* Task details:
All that should come back is the lines of the data below from the one containing "exact ⟨a, by" to the one containing "0 (R122). -/", inclusive, exactly as they stand.

* Recorded data:
-- ==== Sys2Proof/Laws/Head.lean ====
section
/-! SUPPORT. The head within its clamp and envelope (R119): what each operation that moves it, and each entry to a sequencer state, keeps of
that, operation by operation, up to the events of the head. -/

namespace Sys2Proof.Machine

open Sys2Proof

/-- The clamp and the envelope hold of the applied values, the step targets and a ramp in progress: the invariant's own part (R119). -/
def HeadFits (s : State) : Prop :=
  ZonesWithin s.img.headMax s.img.zoneDiff s.applied ∧ ZonesWithin s.img.headMax s.img.zoneDiff s.hpc.stepTargets ∧
  ∀ r, s.hpc.ramp = some r → RampWithin s r

/-- No channel is in CHANNEL_FAULT. -/
def AllSound (s : State) : Prop := ∀ c : HeadCh, (s.head c).state ≠ .channelFault

/-- A head within its bounds with no channel in CHANNEL_FAULT, as it stands in every state in which it takes targets (R114, R119). -/
def HeadGood (s : State) : Prop := HeadFits s ∧ AllSound s

/-- The bounds depend on the head and the image alone. -/
theorem HeadFits.of_eq {s t : State} (h : HeadFits s) (hh : t.hpc = s.hpc) (hc : t.cfg = s.cfg) : HeadFits t := by
  have e : t.img = s.img := by simp [State.img, hc]
  have e2 : ∀ c, t.head c = s.head c := by intro c; simp [State.head, hh]
  refine ⟨by rw [e]; simpa [State.applied, hh] using h.1, by rw [e, hh]; exact h.2.1, ?_⟩
  intro r hr
  obtain ⟨a, b, c, d⟩ := h.2.2 r (by rw [← hh]; exact hr)
  exact ⟨a, by rw [e]; exact b, by rw [e]; simpa [State.targets, hh] using c, by intro x; rw [e2]; exact d x⟩

/-- The channels' states depend on the head alone. -/
theorem AllSound.of_eq {s t : State} (h : AllSound s) (hh : t.hpc = s.hpc) : AllSound t := by
  intro c; simpa [State.head, hh] using h c

/-- The same of both together. -/
theorem HeadGood.of_eq {s t : State} (h : HeadGood s) (hh : t.hpc = s.hpc) (hc : t.cfg = s.cfg) : HeadGood t :=
  ⟨h.1.of_eq hh hc, h.2.of_eq hh⟩

/-- A vented head keeps to every bound. -/
theorem zonesWithin_zero (m : PerHead Nat) (d : Nat) : ZonesWithin m d (.all 0) := by simp [ZonesWithin, PerHead.all]

/-- A vent takes every applied value to 0 (R122). -/
theorem ventHead_applied (s : State) : (ventHead s).applied = .all 0 := by
  simp [ventHead, State.applied, HeadChan.vent, PerHead.map, PerHead.all, State.setHpc]

/-- `ventHead` keeps the bounds. -/
theorem HeadFits.after_ventHead {s : State} (h : HeadFits s) : HeadFits (ventHead s) := by
  refine ⟨by rw [ventHead_applied]; exact zonesWithin_zero _ _, ?_, ?_⟩
  · simpa [State.img] using h.2.1
  · intro r hr; simp [ventHead] at hr

/-- `ventHead` keeps every channel sound. -/
theorem AllSound.after_ventHead {s : State} (h : AllSound s) : AllSound (ventHead s) := by
  intro c
  have := h c
  cases c <;> simp_all [State.head, ventHead, HeadChan.vent, HeadChan.sound, PerHead.map, PerHead.get]

/-- `ventHead` keeps a good head. -/
theorem HeadGood.after_ventHead {s : State} (h : HeadGood s) : HeadGood (ventHead s) := ⟨h.1.after_ventHead, h.2.after_ventHead⟩

/-- The forward pass, zone by zone (R117). -/
theorem forwardPass_eqs (d : Nat) (v : PerHead Nat) :
    (forwardPass d v).z1 = v.z1 ∧ (forwardPass d v).z2 = min v.z2 ((forwardPass d v).z1 + d) ∧
    (forwardPass d v).z3 = min v.z3 ((forwardPass d v).z2 + d) ∧ (forwardPass d v).z4 = min v.z4 ((forwardPass d v).z3 + d) ∧
    (forwardPass d v).z5 = min v.z5 ((forwardPass d v).z4 + d) ∧ (forwardPass d v).rr = v.rr := ⟨rfl, rfl, rfl, rfl, rfl, rfl⟩

/-- The backward pass, zone by zone (R117). -/
theorem backwardPass_eqs (d : Nat) (v : PerHead Nat) :
    (backwardPass d v).z5 = v.z5 ∧ (backwardPass d v).z4 = min v.z4 ((backwardPass d v).z5 + d) ∧
    (backwardPass d v).z3 = min v.z3 ((backwardPass d v).z4 + d) ∧ (backwardPass d v).z2 = min v.z2 ((backwardPass d v).z3 + d) ∧
    (backwardPass d v).z1 = min v.z1 ((backwardPass d v).z2 + d) ∧ (backwardPass d v).rr = v.rr := ⟨rfl, rfl, rfl, rfl, rfl, rfl⟩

* Your solution:
  exact ⟨a, by rw [e]; exact b, by rw [e]; simpa [State.targets, hh] using c, by intro x; rw [e2]; exact d x⟩

/-- The channels' states depend on the head alone. -/
theorem AllSound.of_eq {s t : State} (h : AllSound s) (hh : t.hpc = s.hpc) : AllSound t := by
  intro c; simpa [State.head, hh] using h c

/-- The same of both together. -/
theorem HeadGood.of_eq {s t : State} (h : HeadGood s) (hh : t.hpc = s.hpc) (hc : t.cfg = s.cfg) : HeadGood t :=
  ⟨h.1.of_eq hh hc, h.2.of_eq hh⟩

/-- A vented head keeps to every bound. -/
theorem zonesWithin_zero (m : PerHead Nat) (d : Nat) : ZonesWithin m d (.all 0) := by simp [ZonesWithin, PerHead.all]

/-- A vent takes every applied value to 0 (R122). -/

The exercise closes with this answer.